Character encoding for converted documents?

I am using the PHP SDK to convert various document types to HTML. I just noticed after converting one particular Word document that some bullet characters were returned with bad UTF-8 character values. Is there something that I need to be doing or is there an issue with something in the conversion?


Submitted from: http://saaspose.com/blog/saaspose-words/archive/2012/07/02/convert-document-to-other-file-formats-and-images-using-saaspose-words-rest-api.html

Hi Steve,

Can you please share the input Word document you're having problem with? We'll check it out at our end and guide you accordingly. We're sorry for the inconvenience caused by this issue.

Thanks & Regards
Shahzad Latif
Saaspose Support Team.

Hi Shazad,

I've attached a zip archive containing the original test Word document and an HTML version we got back after calling the following from a PHP script.

$doc = new WordDocument('');
$path = '.../Basic Styles 2011.docx';
$outputFilename = 'Basic Styles 2011.docx.html';
$result = $doc->ConvertLocalFile($path, $outputFilename, 'html');

I found that three types of bullet characters were encoded as

EF 82 A7 = U+F0A7 (bullet)
EF 82 B7 = U+F0B7 (bullet)
EF 82 BC = U+F0BC (checkmark)

which are in the private use block. I was expecting the bullet character(s) to be U+2022 and the checkmark to be U+2713, although a checkmark is being displayed, it seems.

Steve

Hi Steve,

Thank you for your details. I've attached a sample HTML file for your reference. I want you to share the feedback because I thought after this output we only need to fix checkmark character encoding. Checkmark encoding problem has been logged into our issue tracking system as SAASCELLS-60.

Best Regards,
Imran Rafique
Support Developer, Saaspose Sialkot Team
http://www.saaspose.com

Hi Steve,

Please check attachments here in this post.

Best Regards,
Imran Rafique
Support Developer, Saaspose Sialkot Team
http://www.saaspose.com

Hi Imran,

I looked at output.html and the one item that is still not displaying
correctly is the second item labeled "First item is plain" that should have
a checkmark next to it. The checkmark character is coming through as EF 82
BC = U+F0BC when I believe it should be E2 9C 93 = U+2713. (I'm referencing
http://www.fileformat.info/info/unicode/char/2713/index.htm.)

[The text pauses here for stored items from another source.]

-- ==== Sys2Proof/Config.lean ====
section
/-! DEFINITION. The implementation parameters of NHDP-CORE (spec R6): the block cipher `BC`, the format magic
`MAGIC` and the tail policy `CTR_TAIL_POLICY`. They are arguments of the step function and not state (R16, R190).

`BC` and `MAGIC` are OPEN parameters: the machine of this package takes them as opaque constants, so that nothing
but the two inverse laws of R80 can be proved of the cipher and nothing at all of the magic bytes. The policy is
`reject`, "the value this spec chooses" (R6, R128). Every meaning is written over a `Params` record, so that the
machine of any other instance is at hand as well (`Sys2Proof.Machine.execWith`). -/

namespace Sys2Proof

/-- `BC`: a pair of total functions on a 16-byte key and a 16-byte block (R6, R80). Each is a Lean function, so it
has no state and its result depends on the key and the block alone (R81). -/
structure BlockCipher where
  /-- Forward direction, "encrypt". -/
  E : Bytes16 → Bytes16 → Bytes16
  /-- Inverse direction, "decrypt". -/
  D : Bytes16 → Bytes16 → Bytes16

/-- The contract of `BC`: `D(k, E(k, x)) = x` and `E(k, D(k, y)) = y` for every key and block (R6, R80). -/
def BlockCipher.Lawful (c : BlockCipher) : Prop :=
  (∀ k x, c.D k (c.E k x) = x) ∧ (∀ k y, c.E k (c.D k y) = y)

/-- `CTR_TAIL_POLICY` (R6, R128): what CTRR does with data whose length is no multiple of 16. -/
inductive TailPolicy where
  /-- Raise `UnsupportedOffsetAlignment` and change nothing. -/
  | reject
  /-- Process the whole chunks and return the tail unchanged (the source's reference behaviour). -/
  | drop
  deriving DecidableEq, Repr

/-- The configuration record of R6. "Nothing else differs between instances of NHDP-CORE." -/
structure Params where
  cipher : BlockCipher
  magic : BytesN 4
  tailPolicy : TailPolicy

/-- FREE VALUE (R6, R80; log entry 1). For each key, `E(k, ·)` "is a permutation of the 2^128 blocks": an arbitrary
one. Being a permutation is exactly the contract of R80; nothing else can be proved of it. -/
opaque Config.permutation : Bytes16 → Equiv.Perm Bytes16

/-- FREE VALUE (R6; log entry 2). The four bytes of the format magic, whose values no source gives. -/
opaque Config.magicByte : Fin 4 → Byte

/-- The parameter `BC` of this machine: the arbitrary permutation and its inverse (R80). -/
def Config.cipher : BlockCipher where
  E k x := Config.permutation k x
  D k y := (Config.permutation k).symm y

/-- The parameter `MAGIC` of this machine (R6). -/
def Config.magic : BytesN 4 :=
  ⟨[Config.magicByte 0, Config.magicByte 1, Config.magicByte 2, Config.magicByte 3], rfl⟩

/-- The parameters of this machine: open cipher, open magic, policy `reject` (R6). -/
def Config.params : Params where
  cipher := Config.cipher
  magic := Config.magic
  tailPolicy := .reject

end Sys2Proof
end

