-- ==== Sys2Proof/Machine/Cbc.lean ====
section
/-! DEFINITION. CBCD, the CBC Region Decryptor (spec 43_cbc.md). -/

namespace Sys2Proof.Machine

/-- CBCD over any parameters (R116, R117): key, IV and region checked in packet order, then the seven blocks chained from
the IV. A wrong IV length is `InvalidBufferLength` (R162). -/
def execCbcdWith (p : Params) (key iv region : Bytes) (s : State) : Host.Outcome State Fault Refusal :=
  match asBytesN 16 key with
  | none => raise .invalidKeyLength s
  | some k =>
    match asBytesN 16 iv with
    | none => raise .invalidBufferLength s
    | some v =>
      if region.length ≠ 112 then raise .invalidBufferLength s
      else complete (ofBlocks (cbcBlocks p.cipher k v (toBlocks region))) s

/-- CBCD on this machine. -/
def execCbcd (key iv region : Bytes) (s : State) : Host.Outcome State Fault Refusal :=
  execCbcdWith Config.params key iv region s

end Sys2Proof.Machine
end

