/-- R130: "the payload of `CTRR(offset, data)` is a function of `CUR.KEY`, `CUR.CTR[0:9)`, `offset` and `data` only". -/
def Obligations.CtrrDependsOnKeyAndPrefixOnly : Prop :=
  ∀ (s t u : State) (offset : ByteOffset) (data : Bytes),
    s.cur.valid = t.cur.valid → s.cur.key = t.cur.key → counterPrefix s = counterPrefix t →
    exec (.ctrr offset data) s = .next u →
    ∃ (v : State) (r : Response), exec (.ctrr offset data) t = .next v ∧
      u.responses = s.responses ++ [r] ∧ v.responses = t.responses ++ [r]

/-- R130, history: after any list of commands among which there is no CTRI, a read answers as it would have answered before
them. -/
def Obligations.CtrrIsIndependentOfHistory : Prop :=
  ∀ (history : List Instr) (s t u : State) (offset : ByteOffset) (data : Bytes),
    (∀ key nonce o, .ctri key nonce o ∉ history) → execAll history s = .next t →
    exec (.ctrr offset data) s = .next u →
    ∃ (v : State) (r : Response), exec (.ctrr offset data) t = .next v ∧
      u.responses = s.responses ++ [r] ∧ v.responses = t.responses ++ [r]

/-- R129, R37: a read at offset o is a read at `o - (o mod 16)`, in every state and on every data: no offset is refused. -/
def Obligations.CtrrIgnoresLowOffsetBits : Prop :=
  ∀ (s : State) (offset : ByteOffset) (data : Bytes),
    exec (.ctrr offset data) s = exec (.ctrr (offset - offset % 16) data) s

/-- R131: two offsets that differ by a multiple of 2^60 bytes give the same read. -/
def Obligations.CtrrOffsetsRepeatEvery2Pow60 : Prop :=
  ∀ (s : State) (offset : ByteOffset) (m : Nat) (data : Bytes),
    exec (.ctrr offset data) s = exec (.ctrr (offset + BitVec.ofNat 64 (m * 2 ^ 60)) data) s

/-! ## Statuses and errors -/

/-- R168: a packet is answered with exactly one status, the first error of the order that applies, else `OK`. -/
def Obligations.FirstErrorInOrderIsReported : Prop :=
  ∀ (s : State) (p : Bytes) (rest : List HostInput), CursorCoherent s → s.inputs = .command p :: rest →
    ∃ (t : State) (r : Response), step s = .next t ∧ t.responses = s.responses ++ [r] ∧
      ((r.status = .ok ∧ ∀ e ∈ errorOrder, ¬Raises p s e) ∨
        ∃ before after, errorOrder = before ++ r.status :: after ∧ Raises p s r.status ∧ ∀ e ∈ before, ¬Raises p s e)

/-- R60, R160: a command adds exactly one response, with a status the opcode table lists for it, an empty payload on any
error, and the payload length of R60 on `OK`; nothing pending is taken from or added to the inputs. -/
def Obligations.OneListedResponsePerCommand : Prop :=
  ∀ (i : Instr) (s t : State), exec i s = .next t →
    t.inputs = s.inputs ∧
    ∃ r, t.responses = s.responses ++ [r] ∧ r.status ∈ listedStatuses i ∧
      r.payload.length = (if r.status = .ok then okPayloadLength i else 0)

/-- R166: an error changes nothing. When a command ends in any status but `OK`, the state after it is the state before it
with the response added, whose payload is empty. -/
def Obligations.ErrorsHaveNoEffect : Prop :=
  ∀ (i : Instr) (s t : State) (r : Response), exec i s = .next t → t.responses = s.responses ++ [r] → r.status ≠ .ok →
    r.payload = [] ∧ t = { s with responses := s.responses ++ [r] }
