/-- A slice inside the first of two parts. -/
theorem slice_append_of_le {a b : Bytes} {lo hi : Nat} (h : hi ≤ a.length) : slice (a ++ b) lo hi = slice a lo hi := by
  have hparts : slice (a ++ b) 0 a.length = a := slice_append_left rfl
  rw [← slice_slice_zero h, hparts]

/-! ### One block of an area -/

/-- The decryption of one block under the tweak `t`: whitened, through `D`, whitened (R86). -/
def xtsBlockDec (c : BlockCipher) (k1 t x : Bytes16) : Bytes16 := xorBlock (c.D k1 (xorBlock x t)) t

/-- The closed form of the statements is the decryption of the block under its tweak. -/
theorem headerBlockDec_eq (c : BlockCipher) (k1 k2 : Bytes16) (b : Nat) (x : Bytes16) :
    headerBlockDec c k1 k2 b x =
      xtsBlockDec c k1 (mulAlpha^[b % 32] (c.E k2 (tweak (BitVec.ofNat 128 (b / 32))))) x := rfl

/-- The block loop reaches block i with the tweak advanced i times (R86). -/
theorem xtsBlocks_getElem? (c : BlockCipher) (k1 t : Bytes16) (xs : List Bytes16) (i : Nat) :
    (xtsBlocks c k1 t xs)[i]? = xs[i]?.map (xtsBlockDec c k1 (mulAlpha^[i] t)) := by
  induction xs generalizing t i with
  | nil => rfl
  | cons x xs ih =>
    cases i with
    | zero => rfl
    | succ i => exact ih (mulAlpha t) i

/-- The sector loop reaches block b in sector b div 32 after the first one, at place b mod 32 (R87). -/
theorem xtsSectors_getElem? (c : BlockCipher) (k1 k2 : Bytes16) {n : Nat} (start : SectorIndex) {xs : List Bytes16}
    (h : xs.length = 32 * n) (b : Nat) :
    (xtsSectors c k1 k2 n start xs)[b]? =
      xs[b]?.map (xtsBlockDec c k1 (mulAlpha^[b % 32] (c.E k2 (tweak (start + BitVec.ofNat 128 (b / 32)))))) := by
  induction n generalizing start xs b with
  | zero =>
    obtain rfl : xs = [] := List.length_eq_zero_iff.mp h
    rfl
  | succ n ih =>
    have hsector : (xtsSectorDec c k1 k2 start (xs.take 32)).length = 32 := by simp [h]
    rw [xtsSectors]
    by_cases hb : b < 32
    · rw [List.getElem?_append_left (by omega), xtsSectorDec, xtsBlocks_getElem?, List.getElem?_take_of_lt hb,
        Nat.mod_eq_of_lt hb, Nat.div_eq_of_lt hb, BitVec.add_zero]
    · obtain ⟨b, rfl⟩ := Nat.exists_eq_add_of_le (Nat.le_of_not_lt hb)
      have hindex : start + BitVec.ofNat 128 ((32 + b) / 32) = start + 1 + BitVec.ofNat 128 (b / 32) := by
        rw [Nat.add_div_left b (by decide), Nat.add_comm, BitVec.ofNat_add, ← BitVec.add_assoc]
        rfl
      rw [List.getElem?_append_right (by omega), hsector, Nat.add_sub_cancel_left,
        ih (start + 1) (by rw [List.length_drop]; omega), List.getElem?_drop, Nat.add_mod_left, hindex]

/-! ### The header -/

section HeaderBlocks

variable (c : BlockCipher) {k : BytesN 32} {k1 k2 : Bytes16} {data : Bytes}
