-- ==== Sys2Proof/Config.lean ====
section
/-! DEFINITION. The constants of the hardware (R5) and the one free value of the spec, the random input of `CXNN`
(R171). The font bytes (R63) stand in Machine/Font.lean. -/

namespace Sys2Proof.Config

/-- `MEMSIZE` (R5): bytes of memory, addresses `0x000..0xFFF`. -/
@[simp] abbrev memSize : Nat := 4096

/-- `PROG_START` (R5): where a program image is loaded, and the reset value of `PC` (R292). -/
@[simp] abbrev progStart : Nat := 0x200

/-- `PROG_MAX` (R5): the longest program image. -/
@[simp] abbrev progMax : Nat := 3584

/-- `FB_W` (R5): pixels in a row of the frame buffer. -/
@[simp] abbrev fbWidth : Nat := 64

/-- `FB_CELLS` (R5): cells of the frame buffer, indices `0..2047`. -/
@[simp] abbrev fbCells : Nat := 2048

/-- `STACK_DEPTH` (R5): entries of the call stack. -/
@[simp] abbrev stackDepth : Nat := 16

/-- The random source (R171, D15): the `n`-th value it supplies, counting from 0. It has no body: the spec puts it
"under no law", so nothing in Lean can evaluate it, and a theorem holds for every value (log entry 1, DESIGN CHOICE). -/
opaque random : Nat → Byte

end Sys2Proof.Config
end

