-- ==== Sys2Proof/Machine/Transactions.lean ====
section
/-! DEFINITION. The host's transactions (R270 to R277), which happen between cycles only (R73). `step` is `CYCLE`; the
others change the state here. The order the host owes (R293, R294) is kept in a `Phase` beside the state. -/

namespace Sys2Proof.Machine

/-- How far the boot sequence has gone (R293): it decides whether `LOAD` is inside the interface (R294 (d)). -/
inductive Phase where
  | fresh     -- after RESET: LOAD is allowed
  | loaded    -- after LOAD, before the first CYCLE
  | running   -- after the first CYCLE
deriving DecidableEq, Repr

/-- The core with its boot phase. -/
structure Session where
  core  : State
  phase : Phase
deriving DecidableEq, Repr

/-- What `READ` selects (R276, R219). Each index is exactly as wide as the array it selects from. -/
inductive Selector where
  | v (k : Reg)
  | i
  | pc
  | sp
  | stack (k : Nibble)
  | dt
  | st
  | keys (k : Nibble)
  | fault
  | mem (a : Addr12)
  | fb (k : BitVec 11)
deriving DecidableEq, Repr

/-- The six transactions of R270. A key code above 15 cannot be written down (R273, D18). -/
inductive Transaction where
  | reset
  | load (image : List Byte)
  | press (k : Nibble)
  | release (k : Nibble)
  | cycle
  | read (sel : Selector)
deriving DecidableEq, Repr

/-- The machine as construction leaves it (R271). -/
def bootSession : Session := ⟨State.reset, .fresh⟩

/-- `RESET` (R271, R290): every piece of the core's state to its value of R45. The two counts are of what the outside
world has seen and supplied, so they go on: a random source is not part of the core (R171). -/
def State.resetCore (s : State) : State := { State.reset with beeps := s.beeps, draws := s.draws }

/-- `LOAD(image)` (R272, R294): `MEM[0x200 + k] <- image[k]` and nothing else; `none` for an image that does not fit
below `0x1000`, which is one that is not `imageWf`. -/
def State.load (s : State) (image : List Byte) : Option State :=
  (Memory.storeBytes s.mem Config.progStart image).map s.setMem

/-- `PRESS(k)` (R273). -/
def State.press (s : State) (k : Nibble) : State := { s with keys := s.keys.set k.toNat true }

/-- `RELEASE(k)` (R274). -/
def State.release (s : State) (k : Nibble) : State := { s with keys := s.keys.set k.toNat false }

/-- `READ` (R276): the selected state as a number, with no side effect. -/
def State.observe (s : State) : Selector → Nat
  | .v k     => (s.getV k).toNat
  | .i       => s.i.toNat
  | .pc      => s.pc.toNat
  | .sp      => s.sp.val
  | .stack k => s.stack[k.toNat].toNat
  | .dt      => s.dt.toNat
  | .st      => s.st.toNat
  | .keys k  => if s.keys[k.toNat] then 1 else 0
  | .fault   => s.fault.code.toNat
  | .mem a   => (Memory.get s.mem a.toNat).toNat
  | .fb k    => if FrameBuffer.read s.fb k.toNat then 1 else 0

/-- One transaction (R270). A `LOAD` outside the interface is refused by name (U6, U14). -/
def transact (t : Transaction) (ss : Session) : Host.Outcome Session Fault Refusal :=
  match t with
  | .reset     => .next ⟨ss.core.resetCore, .fresh⟩
  | .load image =>
    if ss.phase = .fresh then
      match ss.core.load image with
      | some s => .next ⟨s, .loaded⟩
      | none   => .refused .imageTooLong
    else .refused .loadOutsideBoot
  | .press k   => .next { ss with core := ss.core.press k }
  | .release k => .next { ss with core := ss.core.release k }
  | .cycle     =>
    match step ss.core with
    | .next s    => .next ⟨s, .running⟩
    | .fault r   => .fault r
    | .refused r => .refused r
  | .read _    => .next ss

/-- A sequence of transactions, one after the other (R270), stopping at the first that is refused. -/
def transactAll : List Transaction → Session → Host.Outcome Session Fault Refusal
  | [], ss      => .next ss
  | t :: ts, ss =>
    match transact t ss with
    | .next ss'  => transactAll ts ss'
    | .fault r   => .fault r
    | .refused r => .refused r

end Sys2Proof.Machine
end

And would it be possible for you to run a conversion on the original Word
document I sent to you so that I could compare it with what I was seeing
before?

Thank you for taking the time to look into this.

Steve

Hi Steve,

Thank you for your details. I have converted the original Word document to HTML file format. Now you can compare it.
Please find zip file as an attachment.

Best Regards,
Imran Rafique
Support Developer, Saaspose Sialkot Team
http://www.saaspose.com

Hi Imran,

Overall it looks good except for the checkmark issue I mentioned before. Is it possible to change that character sequence to use the "official" Unicode checkmark character or there other reasons to preserve the character that I don't understand?

Thanks,
Steve

Hi Steve,

Thank you for your inquiry. Currently, our development team is analyzing the checkmark issue. As soon as we have made some significant progress, we would be more than happy to update you with the status of correction. We will keep you informed and let you know once it is fixed.

Best Regards,
Imran Rafique
Support Developer, Saaspose Sialkot Team
http://www.saaspose.com

Hi Steve,

It is to update you that our development team has finished analysing your issue and come to a conclusion that is your issue and the behaviour you're observing is actually not a bug. You can change the bullet font to "Arial Unicode MS" or "Segoe UI Symbol" and use U+2713 bullet symbol to solve this issue. If we can help you with anything else, please feel free to ask.

Best Regards,
Imran Rafique
Support Developer, Saaspose Sialkot Team
http://www.saaspose.com

Hi Steve,

Is your issue resolved after the last suggestion from our support team? Do you need any further help from our side? If you find any questions or need assistance, please feel free to let us know and we'll be glad to help you.

Thanks & Regards
Shahzad Latif
Saaspose Support Team.